**WHAT THE TASK ASKS:**
Give again, word for word, each line below starting at the one that contains "(s.resetEvent).olen = State.reset.olen" and ending at the one that contains "theorem State.resetEvent_draws (s".

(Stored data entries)
────────────────

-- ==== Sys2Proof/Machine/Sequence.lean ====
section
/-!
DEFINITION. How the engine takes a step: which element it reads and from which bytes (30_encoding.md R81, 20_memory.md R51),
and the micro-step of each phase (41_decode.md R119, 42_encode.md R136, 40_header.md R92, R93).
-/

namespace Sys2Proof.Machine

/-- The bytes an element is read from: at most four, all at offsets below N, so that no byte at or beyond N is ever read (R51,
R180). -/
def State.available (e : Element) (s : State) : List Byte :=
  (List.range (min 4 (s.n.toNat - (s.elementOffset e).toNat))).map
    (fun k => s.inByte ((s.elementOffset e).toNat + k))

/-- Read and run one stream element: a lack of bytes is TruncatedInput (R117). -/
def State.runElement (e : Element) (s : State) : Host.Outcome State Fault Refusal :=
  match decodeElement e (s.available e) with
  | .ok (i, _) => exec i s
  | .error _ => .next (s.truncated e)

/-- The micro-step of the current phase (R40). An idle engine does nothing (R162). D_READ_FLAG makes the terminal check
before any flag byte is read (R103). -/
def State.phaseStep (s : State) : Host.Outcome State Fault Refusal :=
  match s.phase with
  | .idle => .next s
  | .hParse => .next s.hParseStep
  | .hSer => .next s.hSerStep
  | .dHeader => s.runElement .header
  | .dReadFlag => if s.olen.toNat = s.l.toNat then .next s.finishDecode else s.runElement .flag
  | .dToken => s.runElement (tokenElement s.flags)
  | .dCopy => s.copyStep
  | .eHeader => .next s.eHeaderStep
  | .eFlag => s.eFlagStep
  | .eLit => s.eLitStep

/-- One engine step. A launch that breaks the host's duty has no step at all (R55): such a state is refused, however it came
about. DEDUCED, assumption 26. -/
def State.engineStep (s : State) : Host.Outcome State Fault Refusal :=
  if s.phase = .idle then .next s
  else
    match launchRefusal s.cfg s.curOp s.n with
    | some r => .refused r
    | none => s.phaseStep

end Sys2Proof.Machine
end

────────────────

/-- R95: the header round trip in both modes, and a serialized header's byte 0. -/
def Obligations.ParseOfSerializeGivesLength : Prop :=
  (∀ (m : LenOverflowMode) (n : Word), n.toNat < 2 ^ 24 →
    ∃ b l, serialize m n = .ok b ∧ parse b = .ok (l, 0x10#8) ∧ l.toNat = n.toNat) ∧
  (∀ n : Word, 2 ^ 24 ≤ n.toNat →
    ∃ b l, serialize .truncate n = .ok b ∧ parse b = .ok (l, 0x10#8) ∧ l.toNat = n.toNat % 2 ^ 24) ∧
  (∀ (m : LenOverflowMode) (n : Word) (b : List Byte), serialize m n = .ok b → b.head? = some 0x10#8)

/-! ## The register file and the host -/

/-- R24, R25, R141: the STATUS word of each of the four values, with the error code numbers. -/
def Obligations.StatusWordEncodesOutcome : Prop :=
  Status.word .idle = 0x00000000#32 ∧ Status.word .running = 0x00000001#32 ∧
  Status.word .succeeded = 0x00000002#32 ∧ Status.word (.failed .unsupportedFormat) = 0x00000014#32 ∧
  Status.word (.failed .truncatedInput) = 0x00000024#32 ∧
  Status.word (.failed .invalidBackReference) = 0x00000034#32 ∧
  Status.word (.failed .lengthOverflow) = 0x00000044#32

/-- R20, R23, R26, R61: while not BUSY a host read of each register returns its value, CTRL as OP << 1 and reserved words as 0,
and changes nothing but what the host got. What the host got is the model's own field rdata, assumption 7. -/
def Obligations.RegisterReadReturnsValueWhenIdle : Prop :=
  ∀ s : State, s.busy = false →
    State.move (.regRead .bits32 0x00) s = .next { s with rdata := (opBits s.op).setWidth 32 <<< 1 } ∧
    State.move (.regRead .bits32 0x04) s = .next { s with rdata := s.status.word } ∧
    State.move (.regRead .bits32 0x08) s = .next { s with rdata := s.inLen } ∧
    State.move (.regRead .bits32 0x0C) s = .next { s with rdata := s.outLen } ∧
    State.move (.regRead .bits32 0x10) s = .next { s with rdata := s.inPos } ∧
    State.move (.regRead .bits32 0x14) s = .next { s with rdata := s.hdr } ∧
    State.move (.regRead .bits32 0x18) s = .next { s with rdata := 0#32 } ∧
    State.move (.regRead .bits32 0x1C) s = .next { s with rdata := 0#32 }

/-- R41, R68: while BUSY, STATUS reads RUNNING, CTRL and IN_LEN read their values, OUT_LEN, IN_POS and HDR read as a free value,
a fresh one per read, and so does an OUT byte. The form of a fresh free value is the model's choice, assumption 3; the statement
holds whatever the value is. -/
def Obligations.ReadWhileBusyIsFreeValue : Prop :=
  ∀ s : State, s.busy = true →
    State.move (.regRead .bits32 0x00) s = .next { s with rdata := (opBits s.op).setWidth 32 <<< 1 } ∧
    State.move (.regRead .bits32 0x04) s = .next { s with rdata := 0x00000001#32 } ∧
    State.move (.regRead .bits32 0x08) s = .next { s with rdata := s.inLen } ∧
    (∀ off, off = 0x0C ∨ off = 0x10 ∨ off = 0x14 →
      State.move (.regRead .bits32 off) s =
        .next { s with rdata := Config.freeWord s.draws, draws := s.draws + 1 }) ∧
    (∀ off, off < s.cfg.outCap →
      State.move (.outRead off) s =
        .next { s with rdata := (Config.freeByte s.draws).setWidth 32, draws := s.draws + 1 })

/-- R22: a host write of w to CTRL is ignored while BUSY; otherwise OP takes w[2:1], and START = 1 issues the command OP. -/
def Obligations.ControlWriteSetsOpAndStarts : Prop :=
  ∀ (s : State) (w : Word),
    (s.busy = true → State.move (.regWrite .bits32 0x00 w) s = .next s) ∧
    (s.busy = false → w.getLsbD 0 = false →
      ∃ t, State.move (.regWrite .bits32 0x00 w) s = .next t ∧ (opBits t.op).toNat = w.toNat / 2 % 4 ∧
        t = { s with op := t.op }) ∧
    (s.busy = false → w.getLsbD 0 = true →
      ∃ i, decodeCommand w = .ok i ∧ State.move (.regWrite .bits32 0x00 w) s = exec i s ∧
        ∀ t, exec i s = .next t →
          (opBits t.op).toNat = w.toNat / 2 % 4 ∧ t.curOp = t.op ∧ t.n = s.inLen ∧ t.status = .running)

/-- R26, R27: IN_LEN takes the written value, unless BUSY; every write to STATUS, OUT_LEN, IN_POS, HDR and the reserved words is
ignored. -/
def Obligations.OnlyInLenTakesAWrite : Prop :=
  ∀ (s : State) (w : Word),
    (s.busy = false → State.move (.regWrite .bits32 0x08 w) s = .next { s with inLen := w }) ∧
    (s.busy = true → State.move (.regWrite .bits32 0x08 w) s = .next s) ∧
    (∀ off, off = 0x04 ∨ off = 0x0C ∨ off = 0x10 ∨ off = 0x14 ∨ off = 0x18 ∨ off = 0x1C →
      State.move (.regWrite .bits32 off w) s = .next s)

────────────────

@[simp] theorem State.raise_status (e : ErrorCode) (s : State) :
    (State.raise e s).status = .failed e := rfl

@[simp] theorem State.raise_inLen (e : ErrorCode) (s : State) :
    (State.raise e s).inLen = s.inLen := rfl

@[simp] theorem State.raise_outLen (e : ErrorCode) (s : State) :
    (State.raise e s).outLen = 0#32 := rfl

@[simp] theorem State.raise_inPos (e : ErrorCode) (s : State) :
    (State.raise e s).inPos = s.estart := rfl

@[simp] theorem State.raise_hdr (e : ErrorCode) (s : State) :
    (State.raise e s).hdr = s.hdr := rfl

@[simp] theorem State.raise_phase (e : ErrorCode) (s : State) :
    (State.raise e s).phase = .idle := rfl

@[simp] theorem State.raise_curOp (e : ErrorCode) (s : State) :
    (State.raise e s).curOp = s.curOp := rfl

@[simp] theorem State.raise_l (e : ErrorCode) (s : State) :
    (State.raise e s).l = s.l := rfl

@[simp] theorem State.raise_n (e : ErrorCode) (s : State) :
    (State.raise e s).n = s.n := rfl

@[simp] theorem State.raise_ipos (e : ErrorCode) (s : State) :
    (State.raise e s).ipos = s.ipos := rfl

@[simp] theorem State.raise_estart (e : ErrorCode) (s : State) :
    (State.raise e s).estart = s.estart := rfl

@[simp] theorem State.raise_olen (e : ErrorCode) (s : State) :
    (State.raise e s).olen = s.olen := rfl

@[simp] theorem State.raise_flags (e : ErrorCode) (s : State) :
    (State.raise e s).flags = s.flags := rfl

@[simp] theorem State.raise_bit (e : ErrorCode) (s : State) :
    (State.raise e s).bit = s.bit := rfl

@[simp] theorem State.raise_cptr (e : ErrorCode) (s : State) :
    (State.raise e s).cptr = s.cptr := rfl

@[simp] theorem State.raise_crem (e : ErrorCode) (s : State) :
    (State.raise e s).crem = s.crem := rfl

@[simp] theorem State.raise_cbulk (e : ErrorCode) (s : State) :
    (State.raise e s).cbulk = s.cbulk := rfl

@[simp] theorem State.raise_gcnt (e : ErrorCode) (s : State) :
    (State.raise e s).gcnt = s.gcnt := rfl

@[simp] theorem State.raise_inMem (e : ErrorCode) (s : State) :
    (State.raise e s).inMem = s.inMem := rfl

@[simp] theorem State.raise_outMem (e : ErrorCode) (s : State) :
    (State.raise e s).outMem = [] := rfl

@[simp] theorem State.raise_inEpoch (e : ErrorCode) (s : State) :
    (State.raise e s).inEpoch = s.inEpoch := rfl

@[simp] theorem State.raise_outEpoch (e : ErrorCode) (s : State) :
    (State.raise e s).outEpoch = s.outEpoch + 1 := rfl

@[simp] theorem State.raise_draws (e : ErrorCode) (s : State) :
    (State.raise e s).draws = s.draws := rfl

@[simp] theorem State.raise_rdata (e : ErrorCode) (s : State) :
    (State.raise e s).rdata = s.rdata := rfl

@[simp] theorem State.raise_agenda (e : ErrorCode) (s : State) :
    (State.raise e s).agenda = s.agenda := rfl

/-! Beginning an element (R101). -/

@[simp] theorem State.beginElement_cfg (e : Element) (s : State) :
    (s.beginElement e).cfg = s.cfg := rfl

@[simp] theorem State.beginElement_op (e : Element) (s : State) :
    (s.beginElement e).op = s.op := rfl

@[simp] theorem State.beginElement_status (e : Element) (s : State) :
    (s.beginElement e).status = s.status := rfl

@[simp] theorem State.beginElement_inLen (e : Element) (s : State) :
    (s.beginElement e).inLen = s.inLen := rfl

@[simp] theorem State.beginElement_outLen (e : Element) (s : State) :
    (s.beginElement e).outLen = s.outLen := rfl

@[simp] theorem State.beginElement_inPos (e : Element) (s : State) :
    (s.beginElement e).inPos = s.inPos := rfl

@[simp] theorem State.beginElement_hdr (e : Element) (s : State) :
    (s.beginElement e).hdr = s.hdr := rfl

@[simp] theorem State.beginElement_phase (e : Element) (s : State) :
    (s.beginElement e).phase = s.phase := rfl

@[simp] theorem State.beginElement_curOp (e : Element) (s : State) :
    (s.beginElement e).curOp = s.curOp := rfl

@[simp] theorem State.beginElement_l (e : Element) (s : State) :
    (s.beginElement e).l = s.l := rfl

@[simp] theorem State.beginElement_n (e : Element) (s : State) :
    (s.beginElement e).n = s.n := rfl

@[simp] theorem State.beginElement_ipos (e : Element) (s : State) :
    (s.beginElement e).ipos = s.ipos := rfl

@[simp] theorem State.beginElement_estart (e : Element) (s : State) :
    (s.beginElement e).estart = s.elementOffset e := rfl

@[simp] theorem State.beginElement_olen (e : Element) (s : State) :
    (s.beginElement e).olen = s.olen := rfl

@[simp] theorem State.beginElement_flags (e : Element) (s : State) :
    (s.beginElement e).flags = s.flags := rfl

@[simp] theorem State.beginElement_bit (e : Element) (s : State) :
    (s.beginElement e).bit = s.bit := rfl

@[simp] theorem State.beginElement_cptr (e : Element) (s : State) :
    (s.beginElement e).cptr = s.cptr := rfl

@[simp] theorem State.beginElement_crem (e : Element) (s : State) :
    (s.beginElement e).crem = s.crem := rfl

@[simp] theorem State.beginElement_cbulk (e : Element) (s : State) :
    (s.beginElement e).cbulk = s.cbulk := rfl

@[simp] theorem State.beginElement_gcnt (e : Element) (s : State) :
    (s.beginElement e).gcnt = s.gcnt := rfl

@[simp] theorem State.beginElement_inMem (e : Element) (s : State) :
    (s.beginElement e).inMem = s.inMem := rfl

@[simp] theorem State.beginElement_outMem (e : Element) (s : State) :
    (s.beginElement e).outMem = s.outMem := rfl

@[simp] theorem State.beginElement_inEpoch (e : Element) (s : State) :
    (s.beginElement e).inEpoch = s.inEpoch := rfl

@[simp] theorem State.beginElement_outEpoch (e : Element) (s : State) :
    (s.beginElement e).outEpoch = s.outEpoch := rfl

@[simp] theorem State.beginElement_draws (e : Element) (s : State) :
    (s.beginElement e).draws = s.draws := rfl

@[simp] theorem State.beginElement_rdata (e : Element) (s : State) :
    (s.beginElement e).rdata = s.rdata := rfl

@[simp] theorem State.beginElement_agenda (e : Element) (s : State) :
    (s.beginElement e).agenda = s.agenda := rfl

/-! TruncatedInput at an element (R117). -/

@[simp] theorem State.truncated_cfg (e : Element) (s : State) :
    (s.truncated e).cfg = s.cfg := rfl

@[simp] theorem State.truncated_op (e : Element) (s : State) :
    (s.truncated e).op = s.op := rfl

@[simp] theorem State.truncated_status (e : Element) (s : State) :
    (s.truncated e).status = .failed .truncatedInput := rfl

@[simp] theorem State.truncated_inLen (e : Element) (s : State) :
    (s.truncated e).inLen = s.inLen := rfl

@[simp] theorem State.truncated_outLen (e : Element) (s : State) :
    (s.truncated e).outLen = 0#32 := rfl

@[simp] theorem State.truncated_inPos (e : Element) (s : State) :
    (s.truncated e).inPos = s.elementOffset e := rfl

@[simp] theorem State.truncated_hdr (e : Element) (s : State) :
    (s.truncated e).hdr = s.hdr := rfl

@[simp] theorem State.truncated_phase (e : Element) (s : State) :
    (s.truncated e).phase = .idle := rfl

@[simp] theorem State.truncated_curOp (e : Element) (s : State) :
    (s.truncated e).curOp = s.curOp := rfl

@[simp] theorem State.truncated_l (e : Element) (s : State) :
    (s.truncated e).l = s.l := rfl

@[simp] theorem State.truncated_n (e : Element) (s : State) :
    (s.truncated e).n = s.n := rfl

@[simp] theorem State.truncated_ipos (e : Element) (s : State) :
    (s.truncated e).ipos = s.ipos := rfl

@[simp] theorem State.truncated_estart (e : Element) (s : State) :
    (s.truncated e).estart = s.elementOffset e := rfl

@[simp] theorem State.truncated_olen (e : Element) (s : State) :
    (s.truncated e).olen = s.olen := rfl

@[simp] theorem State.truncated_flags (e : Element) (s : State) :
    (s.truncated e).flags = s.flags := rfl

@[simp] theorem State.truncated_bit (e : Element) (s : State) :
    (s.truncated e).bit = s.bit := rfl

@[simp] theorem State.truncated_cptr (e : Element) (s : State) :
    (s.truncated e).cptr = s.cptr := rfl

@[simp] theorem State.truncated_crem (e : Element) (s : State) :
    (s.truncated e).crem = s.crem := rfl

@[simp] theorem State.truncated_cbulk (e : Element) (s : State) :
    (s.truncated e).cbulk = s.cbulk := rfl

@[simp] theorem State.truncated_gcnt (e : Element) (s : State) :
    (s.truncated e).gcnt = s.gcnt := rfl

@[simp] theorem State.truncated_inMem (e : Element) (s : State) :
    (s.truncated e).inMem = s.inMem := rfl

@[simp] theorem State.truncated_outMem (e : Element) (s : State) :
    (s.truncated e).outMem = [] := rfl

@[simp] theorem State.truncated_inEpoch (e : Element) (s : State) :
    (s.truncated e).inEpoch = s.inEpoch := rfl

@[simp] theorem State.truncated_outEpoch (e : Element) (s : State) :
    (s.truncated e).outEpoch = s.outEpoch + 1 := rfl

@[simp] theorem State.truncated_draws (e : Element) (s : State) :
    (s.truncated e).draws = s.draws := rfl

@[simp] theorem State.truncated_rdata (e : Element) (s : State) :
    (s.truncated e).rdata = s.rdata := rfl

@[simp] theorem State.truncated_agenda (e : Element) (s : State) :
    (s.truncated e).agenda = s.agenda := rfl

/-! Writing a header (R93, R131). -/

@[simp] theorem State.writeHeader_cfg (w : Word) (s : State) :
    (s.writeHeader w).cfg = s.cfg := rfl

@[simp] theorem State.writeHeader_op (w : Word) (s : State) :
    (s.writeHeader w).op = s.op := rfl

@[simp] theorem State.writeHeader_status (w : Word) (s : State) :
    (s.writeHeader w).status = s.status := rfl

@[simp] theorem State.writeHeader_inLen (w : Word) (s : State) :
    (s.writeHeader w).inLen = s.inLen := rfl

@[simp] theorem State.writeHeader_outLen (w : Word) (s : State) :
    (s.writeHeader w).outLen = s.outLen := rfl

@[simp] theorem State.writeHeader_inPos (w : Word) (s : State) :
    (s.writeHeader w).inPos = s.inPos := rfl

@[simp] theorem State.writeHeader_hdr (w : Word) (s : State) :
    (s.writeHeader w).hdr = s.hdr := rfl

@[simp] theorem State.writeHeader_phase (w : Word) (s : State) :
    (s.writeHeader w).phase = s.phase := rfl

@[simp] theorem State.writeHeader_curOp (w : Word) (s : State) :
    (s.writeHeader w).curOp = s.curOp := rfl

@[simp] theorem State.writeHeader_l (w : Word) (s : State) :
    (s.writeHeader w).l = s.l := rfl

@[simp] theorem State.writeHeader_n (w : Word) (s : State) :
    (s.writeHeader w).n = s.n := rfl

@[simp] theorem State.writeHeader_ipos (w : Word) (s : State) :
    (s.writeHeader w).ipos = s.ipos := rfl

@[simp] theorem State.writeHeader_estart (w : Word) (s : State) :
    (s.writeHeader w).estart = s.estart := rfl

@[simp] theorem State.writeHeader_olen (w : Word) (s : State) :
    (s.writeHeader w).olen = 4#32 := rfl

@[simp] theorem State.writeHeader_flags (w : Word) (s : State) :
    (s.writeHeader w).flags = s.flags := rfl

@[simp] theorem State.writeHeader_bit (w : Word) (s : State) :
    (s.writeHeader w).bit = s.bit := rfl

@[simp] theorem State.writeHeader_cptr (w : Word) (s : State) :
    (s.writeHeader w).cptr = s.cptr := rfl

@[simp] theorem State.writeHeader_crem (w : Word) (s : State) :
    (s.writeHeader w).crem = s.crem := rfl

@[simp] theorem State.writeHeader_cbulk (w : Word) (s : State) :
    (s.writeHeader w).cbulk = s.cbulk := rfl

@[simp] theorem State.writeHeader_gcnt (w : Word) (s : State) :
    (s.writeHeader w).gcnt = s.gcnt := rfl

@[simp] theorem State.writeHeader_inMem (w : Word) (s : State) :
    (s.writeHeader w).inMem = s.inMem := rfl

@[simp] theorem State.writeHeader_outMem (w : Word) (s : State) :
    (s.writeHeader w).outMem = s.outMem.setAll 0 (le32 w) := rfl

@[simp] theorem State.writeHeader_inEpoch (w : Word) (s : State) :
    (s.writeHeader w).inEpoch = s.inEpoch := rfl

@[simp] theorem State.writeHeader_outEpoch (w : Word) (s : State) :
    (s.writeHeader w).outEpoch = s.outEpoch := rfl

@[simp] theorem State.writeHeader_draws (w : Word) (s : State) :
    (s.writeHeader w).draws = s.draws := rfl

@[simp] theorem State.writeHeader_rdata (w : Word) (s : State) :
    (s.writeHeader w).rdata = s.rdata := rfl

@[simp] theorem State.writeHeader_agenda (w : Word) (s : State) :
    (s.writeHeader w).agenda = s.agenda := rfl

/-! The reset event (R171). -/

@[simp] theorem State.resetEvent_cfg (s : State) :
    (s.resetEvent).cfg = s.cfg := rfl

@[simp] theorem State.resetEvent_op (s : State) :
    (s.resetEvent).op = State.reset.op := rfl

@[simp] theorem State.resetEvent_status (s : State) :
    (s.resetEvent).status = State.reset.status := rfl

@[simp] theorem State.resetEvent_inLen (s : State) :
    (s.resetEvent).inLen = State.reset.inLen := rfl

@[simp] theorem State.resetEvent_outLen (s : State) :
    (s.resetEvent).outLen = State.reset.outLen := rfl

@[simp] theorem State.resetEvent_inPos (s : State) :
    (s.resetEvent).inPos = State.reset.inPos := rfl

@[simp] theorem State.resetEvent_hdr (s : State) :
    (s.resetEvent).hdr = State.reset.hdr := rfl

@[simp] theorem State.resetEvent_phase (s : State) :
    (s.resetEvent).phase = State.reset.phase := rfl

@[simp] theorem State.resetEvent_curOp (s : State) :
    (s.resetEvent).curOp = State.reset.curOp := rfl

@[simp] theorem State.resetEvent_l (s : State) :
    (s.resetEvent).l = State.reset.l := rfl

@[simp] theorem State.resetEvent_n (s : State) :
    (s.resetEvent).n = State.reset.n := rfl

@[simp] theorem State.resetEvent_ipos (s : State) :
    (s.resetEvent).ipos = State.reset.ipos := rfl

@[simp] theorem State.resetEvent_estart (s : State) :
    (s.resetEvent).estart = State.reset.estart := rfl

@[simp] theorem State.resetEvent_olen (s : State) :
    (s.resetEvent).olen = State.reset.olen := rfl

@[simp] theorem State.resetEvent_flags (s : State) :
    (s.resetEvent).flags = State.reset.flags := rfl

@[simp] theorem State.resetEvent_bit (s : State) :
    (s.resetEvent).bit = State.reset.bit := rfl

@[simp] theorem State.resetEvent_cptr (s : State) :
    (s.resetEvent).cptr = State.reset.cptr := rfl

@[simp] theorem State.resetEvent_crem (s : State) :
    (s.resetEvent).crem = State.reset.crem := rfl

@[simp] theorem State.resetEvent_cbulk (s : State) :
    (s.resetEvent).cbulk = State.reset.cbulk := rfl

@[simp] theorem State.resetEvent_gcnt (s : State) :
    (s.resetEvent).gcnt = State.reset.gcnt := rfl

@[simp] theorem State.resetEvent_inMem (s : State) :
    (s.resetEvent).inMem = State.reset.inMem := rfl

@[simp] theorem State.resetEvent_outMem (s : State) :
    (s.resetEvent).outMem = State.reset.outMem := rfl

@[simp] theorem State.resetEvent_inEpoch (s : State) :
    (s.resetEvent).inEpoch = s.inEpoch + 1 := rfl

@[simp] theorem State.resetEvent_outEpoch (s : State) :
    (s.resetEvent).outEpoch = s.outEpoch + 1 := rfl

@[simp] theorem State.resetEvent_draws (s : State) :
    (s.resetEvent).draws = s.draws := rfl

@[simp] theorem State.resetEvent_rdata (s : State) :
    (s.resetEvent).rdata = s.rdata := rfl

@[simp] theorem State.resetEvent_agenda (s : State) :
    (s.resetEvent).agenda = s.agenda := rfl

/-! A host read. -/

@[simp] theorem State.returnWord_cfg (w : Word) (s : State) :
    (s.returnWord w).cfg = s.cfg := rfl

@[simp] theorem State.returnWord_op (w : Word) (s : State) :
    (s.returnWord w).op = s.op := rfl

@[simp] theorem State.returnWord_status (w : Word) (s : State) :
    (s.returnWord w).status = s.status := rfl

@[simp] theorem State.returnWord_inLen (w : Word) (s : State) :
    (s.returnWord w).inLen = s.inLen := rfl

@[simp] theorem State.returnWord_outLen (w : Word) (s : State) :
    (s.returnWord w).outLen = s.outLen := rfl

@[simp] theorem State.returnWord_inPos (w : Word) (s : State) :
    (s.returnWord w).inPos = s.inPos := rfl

────────────────

**SOLUTION TO THE PROBLEM:**
    (s.resetEvent).olen = State.reset.olen := rfl

@[simp] theorem State.resetEvent_flags (s : State) :
    (s.resetEvent).flags = State.reset.flags := rfl

@[simp] theorem State.resetEvent_bit (s : State) :
    (s.resetEvent).bit = State.reset.bit := rfl

@[simp] theorem State.resetEvent_cptr (s : State) :
    (s.resetEvent).cptr = State.reset.cptr := rfl

@[simp] theorem State.resetEvent_crem (s : State) :
    (s.resetEvent).crem = State.reset.crem := rfl

@[simp] theorem State.resetEvent_cbulk (s : State) :
    (s.resetEvent).cbulk = State.reset.cbulk := rfl

@[simp] theorem State.resetEvent_gcnt (s : State) :
    (s.resetEvent).gcnt = State.reset.gcnt := rfl

@[simp] theorem State.resetEvent_inMem (s : State) :
    (s.resetEvent).inMem = State.reset.inMem := rfl

@[simp] theorem State.resetEvent_outMem (s : State) :
    (s.resetEvent).outMem = State.reset.outMem := rfl

@[simp] theorem State.resetEvent_inEpoch (s : State) :
    (s.resetEvent).inEpoch = s.inEpoch + 1 := rfl

@[simp] theorem State.resetEvent_outEpoch (s : State) :
    (s.resetEvent).outEpoch = s.outEpoch + 1 := rfl

@[simp] theorem State.resetEvent_draws (s : State) :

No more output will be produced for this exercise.